Exercise goal: Look through the entries below for the string "simpa", and copy each line where it is found.

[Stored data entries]
········

/-! ### `pc` past the fetched word -/

@[simp] theorem State.advance_r (s : State) : (s.advance).r = s.r := rfl
@[simp] theorem State.advance_dsp (s : State) : (s.advance).dsp = s.dsp := rfl
@[simp] theorem State.advance_isp (s : State) : (s.advance).isp = s.isp := rfl
@[simp] theorem State.advance_sr (s : State) : (s.advance).sr = s.sr := rfl
@[simp] theorem State.advance_pc (s : State) : (s.advance).pc = s.pc + 4#32 := rfl
@[simp] theorem State.advance_ssp (s : State) : (s.advance).ssp = s.ssp := rfl
@[simp] theorem State.advance_sii (s : State) : (s.advance).sii = s.sii := rfl
@[simp] theorem State.advance_spc (s : State) : (s.advance).spc = s.spc := rfl
@[simp] theorem State.advance_mem (s : State) : (s.advance).mem = s.mem := rfl
@[simp] theorem State.advance_latch (s : State) : (s.advance).latch = s.latch := rfl
@[simp] theorem State.advance_memMap (s : State) : (s.advance).memMap = s.memMap := rfl
@[simp] theorem State.advance_busTime (s : State) : (s.advance).busTime = s.busTime + 1 := rfl
@[simp] theorem State.advance_failing (s : State) : (s.advance).failing = s.failing := rfl
@[simp] theorem State.advance_irqPending (s : State) : (s.advance).irqPending = s.irqPending := rfl
@[simp] theorem State.advance_nmiPending (s : State) : (s.advance).nmiPending = s.nmiPending := rfl
@[simp] theorem State.advance_resetLine (s : State) : (s.advance).resetLine = s.resetLine := rfl

/-! ### The halt -/

@[simp] theorem State.halt_r (s : State) : (s.halt).r = s.r := rfl
@[simp] theorem State.halt_dsp (s : State) : (s.halt).dsp = s.dsp := rfl
@[simp] theorem State.halt_isp (s : State) : (s.halt).isp = s.isp := rfl
@[simp] theorem State.halt_sr (s : State) : (s.halt).sr = setBit s.sr 12 true := rfl
@[simp] theorem State.halt_pc (s : State) : (s.halt).pc = s.pc := rfl
@[simp] theorem State.halt_ssp (s : State) : (s.halt).ssp = s.ssp := rfl
@[simp] theorem State.halt_sii (s : State) : (s.halt).sii = s.sii := rfl
@[simp] theorem State.halt_spc (s : State) : (s.halt).spc = s.spc := rfl
@[simp] theorem State.halt_mem (s : State) : (s.halt).mem = s.mem := rfl
@[simp] theorem State.halt_latch (s : State) : (s.halt).latch = none := rfl
@[simp] theorem State.halt_memMap (s : State) : (s.halt).memMap = s.memMap := rfl
@[simp] theorem State.halt_busTime (s : State) : (s.halt).busTime = s.busTime := rfl
@[simp] theorem State.halt_failing (s : State) : (s.halt).failing = s.failing := rfl
@[simp] theorem State.halt_irqPending (s : State) : (s.halt).irqPending = s.irqPending := rfl
@[simp] theorem State.halt_nmiPending (s : State) : (s.halt).nmiPending = s.nmiPending := rfl
@[simp] theorem State.halt_resetLine (s : State) : (s.halt).resetLine = s.resetLine := rfl

/-! ### The cleared registers of reset -/

@[simp] theorem State.clearRegisters_r (s : State) : (s.clearRegisters).r = Vector.replicate 12 0#32 := rfl
@[simp] theorem State.clearRegisters_dsp (s : State) : (s.clearRegisters).dsp = 0#32 := rfl
@[simp] theorem State.clearRegisters_isp (s : State) : (s.clearRegisters).isp = 0#32 := rfl
@[simp] theorem State.clearRegisters_sr (s : State) : (s.clearRegisters).sr = 0x0900#16 := rfl
@[simp] theorem State.clearRegisters_pc (s : State) : (s.clearRegisters).pc = 0#32 := rfl
@[simp] theorem State.clearRegisters_ssp (s : State) : (s.clearRegisters).ssp = 0#32 := rfl
@[simp] theorem State.clearRegisters_sii (s : State) : (s.clearRegisters).sii = 0#32 := rfl
@[simp] theorem State.clearRegisters_spc (s : State) : (s.clearRegisters).spc = 0#32 := rfl
@[simp] theorem State.clearRegisters_mem (s : State) : (s.clearRegisters).mem = s.mem := rfl
@[simp] theorem State.clearRegisters_latch (s : State) : (s.clearRegisters).latch = none := rfl
@[simp] theorem State.clearRegisters_memMap (s : State) : (s.clearRegisters).memMap = s.memMap := rfl
@[simp] theorem State.clearRegisters_busTime (s : State) : (s.clearRegisters).busTime = s.busTime + 1 := rfl
@[simp] theorem State.clearRegisters_failing (s : State) : (s.clearRegisters).failing = s.failing := rfl
@[simp] theorem State.clearRegisters_irqPending (s : State) : (s.clearRegisters).irqPending = s.irqPending := rfl
@[simp] theorem State.clearRegisters_nmiPending (s : State) : (s.clearRegisters).nmiPending = s.nmiPending := rfl
@[simp] theorem State.clearRegisters_resetLine (s : State) : (s.clearRegisters).resetLine = .high := rfl
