theorem answers_XYN {C : Reg → Reg → BitVec 8 → Instr}
    (hd : decodeOp op g lo = .ok (C (operandX lo) (operandY lo) (operandN8 lo))) (hm : operandZeroMask op = 0#16)
    (he : ∀ x y n, encode (C x y n) = stdWord op g (loXYN x y n)) (hg : ∀ x y n, (C x y n).guard = some g) :
    Answers op g lo :=
  answers_of_ok hd hm (by rw [he, loXYN_operands]) (hg ..)

theorem answers_XN {C : Reg → BitVec 12 → Instr} (hd : decodeOp op g lo = .ok (C (operandX lo) (operandN12 lo)))
    (hm : operandZeroMask op = 0#16) (he : ∀ x n, encode (C x n) = stdWord op g (loXN x n))
    (hg : ∀ x n, (C x n).guard = some g) : Answers op g lo :=
  answers_of_ok hd hm (by rw [he, loXN_operands]) (hg ..)

theorem answers_XYZ {C : Reg → Reg → Reg → Instr}
    (hd : decodeOp op g lo = needZero g (lo.extractLsb' 12 4 == 0#4) (C (operandX lo) (operandY lo) (operandZ lo)))
    (hm : operandZeroMask op = 0xF000#16) (he : ∀ x y z, encode (C x y z) = stdWord op g (loXYZ x y z))
    (hg : ∀ x y z, (C x y z).guard = some g) : Answers op g lo := by
  refine answers_of_needZero hd ?_ (fun h => ?_) (hg ..)
  · rw [hm, beq_iff_eq]
    exact and_highMask_eq_zero_iff (by decide) rfl
  · rw [he, loXYZ_operands (by simpa using h)]

theorem answers_XY {C : Reg → Reg → Instr}
    (hd : decodeOp op g lo = needZero g (lo.extractLsb' 8 8 == 0#8) (C (operandX lo) (operandY lo)))
    (hm : operandZeroMask op = 0xFF00#16) (he : ∀ x y, encode (C x y) = stdWord op g (loXY x y))
    (hg : ∀ x y, (C x y).guard = some g) : Answers op g lo := by
  refine answers_of_needZero hd ?_ (fun h => ?_) (hg ..)
  · rw [hm, beq_iff_eq]
    exact and_highMask_eq_zero_iff (by decide) rfl
  · rw [he, loXY_operands (by simpa using h)]

theorem answers_X {C : Reg → Instr}
    (hd : decodeOp op g lo = needZero g (lo.extractLsb' 4 12 == 0#12) (C (operandX lo)))
    (hm : operandZeroMask op = 0xFFF0#16) (he : ∀ x, encode (C x) = stdWord op g (loX x))
    (hg : ∀ x, (C x).guard = some g) : Answers op g lo := by
  refine answers_of_needZero hd ?_ (fun h => ?_) (hg ..)
  · rw [hm, beq_iff_eq]
    exact and_highMask_eq_zero_iff (by decide) rfl
  · rw [he, loX_operands (by simpa using h)]

/-- The rows without operands. -/
theorem answers_none {i : Instr} (hd : decodeOp op g lo = needZero g (lo == 0#16) i)
    (hm : operandZeroMask op = 0xFFFF#16) (he : encode i = stdWord op g 0#16) (hg : i.guard = some g) :
    Answers op g lo := by
  refine answers_of_needZero hd ?_ (fun h => ?_) hg
  · rw [hm, beq_iff_eq, show (0xFFFF#16 : Half) = BitVec.allOnes 16 from rfl, BitVec.and_allOnes]
  · rw [he, ← eq_of_beq h]

end

/-! ### The eight formats (R72) -/

section
variable (o : BitVec 4) (g : Guard) (lo : Half)

theorem answers_zero : Answers (0x0#4 ++ o) g lo := by
  induction o using nibble_cases with
  | is8 | is9 | isA | isB | isF => exact answers_none rfl rfl rfl rfl
  | _ => exact answers_of_ok rfl rfl rfl rfl

theorem answers_one : Answers (0x1#4 ++ o) g lo := by
  induction o using nibble_cases with
  | is9 | isC | isD | isE | isF => exact answers_X rfl rfl (fun _ => rfl) fun _ => rfl
  | _ => exact answers_of_ok rfl rfl rfl rfl

theorem answers_two : Answers (0x2#4 ++ o) g lo := by
  induction o using nibble_cases with
  | is8 | is9 | isA | isB => exact answers_of_ok rfl rfl rfl rfl
  | _ => exact answers_XY rfl rfl (fun _ _ => rfl) fun _ _ => rfl

theorem answers_twoImm : Answers (0x3#4 ++ o) g lo := by
  induction o using nibble_cases with
  | is0 | is1 => exact answers_XN rfl rfl (fun _ _ => rfl) fun _ _ => rfl
  | is8 | is9 => exact answers_XY rfl rfl (fun _ _ => rfl) fun _ _ => rfl
  | _ => exact answers_of_ok rfl rfl rfl rfl

theorem answers_alu : Answers (0x4#4 ++ o) g lo := by
  induction o using nibble_cases with
  | is6 | is7 => exact answers_of_ok rfl rfl rfl rfl
  | _ => exact answers_XYZ rfl rfl (fun _ _ _ => rfl) fun _ _ _ => rfl

theorem answers_aluImm : Answers (0x5#4 ++ o) g lo := by
  induction o using nibble_cases with
  | is6 | is7 => exact answers_of_ok rfl rfl rfl rfl
  | _ => exact answers_XYN rfl rfl (fun _ _ _ => rfl) fun _ _ _ => rfl

theorem answers_store : Answers (0x6#4 ++ o) g lo := by
  induction o using nibble_cases with
  | isC | isD | isE | isF => exact answers_XYZ rfl rfl (fun _ _ _ => rfl) fun _ _ _ => rfl
  | _ => exact answers_XYN rfl rfl (fun _ _ _ => rfl) fun _ _ _ => rfl

theorem answers_load : Answers (0x7#4 ++ o) g lo := by
  induction o using nibble_cases with
  | isC | isD | isE | isF => exact answers_XYZ rfl rfl (fun _ _ _ => rfl) fun _ _ _ => rfl
  | _ => exact answers_XYN rfl rfl (fun _ _ _ => rfl) fun _ _ _ => rfl

end

/-- Every opcode byte of a standard word belongs to one of the formats. -/
theorem answers_of_msb {op : BitVec 8} (ho : op.msb = false) (g : Guard) (lo : Half) : Answers op g lo := by
  obtain ⟨hi, o, rfl⟩ := byte_eq_append op
  rw [show (hi ++ o).msb = hi.msb from BitVec.msb_append] at ho
  induction hi using nibble_cases with
  | is0 => exact answers_zero o g lo
  | is1 => exact answers_one o g lo
  | is2 => exact answers_two o g lo
  | is3 => exact answers_twoImm o g lo
  | is4 => exact answers_alu o g lo
  | is5 => exact answers_aluImm o g lo
  | is6 => exact answers_store o g lo
  | is7 => exact answers_load o g lo
  | _ => exact absurd ho (by decide)

/-- Bit 31 of a word is the top bit of its opcode byte. -/
theorem msb_fieldOp (w : Word) : (fieldOp w).msb = w.msb := by
  simp [fieldOp, BitVec.msb_eq_getLsbD_last]

/-- The decoder's answer for the fields of a word with bit 31 clear (R70). -/
theorem answers_of_standard {w : Word} (hm : w.msb = false) (g : Guard) : Answers (fieldOp w) g (fieldLo w) :=
  answers_of_msb ((msb_fieldOp w).trans hm) g (fieldLo w)

/-- Settles O4. -/
theorem mustBeZeroBitsDecideDecoding : Obligations.MustBeZeroBitsDecideDecoding := by
  intro w g hm hg
  rw [decodeStd_of_guard hm hg]
  obtain ⟨hreject, haccept⟩ := answers_of_standard hm g
  refine ⟨hreject, fun hz => ?_⟩
  obtain ⟨i, hd, -, hguard⟩ := haccept hz
  exact ⟨i, hd, hguard⟩

/-! ## Every accepted word and halfword encodes back to itself -/

/-- An instruction with a guard is a standard one, well formed when its guard is. -/
theorem wellFormed_of_guard {i : Instr} {g : Guard} (h : i.guard = some g) (hw : g.wellFormed = true) :
    i.wellFormed = true ∧ i.isCompact = false := by
  simp [Instr.wellFormed, Instr.isCompact, h, hw]

theorem decodedInstructionReencodes_std {w : Word} {i : Instr} (h : decodeStd w = .ok i) :
    encode i = w ∧ i.wellFormed = true ∧ i.isCompact = false := by
  obtain ⟨g, hm, hg, hd⟩ := decodeStd_ok h
  obtain ⟨-, -, -, hw⟩ := decodeGuard_ok hg
  obtain ⟨hreject, haccept⟩ := answers_of_standard hm g
  by_cases hz : fieldLo w &&& operandZeroMask (fieldOp w) = 0#16
  · obtain ⟨j, hj, he, hguard⟩ := haccept hz
    obtain rfl : j = i := Except.ok.inj (hj.symm.trans hd)
    exact ⟨he.trans (stdWord_of_fields hg), wellFormed_of_guard hguard hw⟩
  · cases hd.symm.trans (hreject hz)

········

Your response:
  · rw [he, loXYZ_operands (by simpa using h)]
  · rw [he, loXY_operands (by simpa using h)]
  · rw [he, loX_operands (by simpa using h)]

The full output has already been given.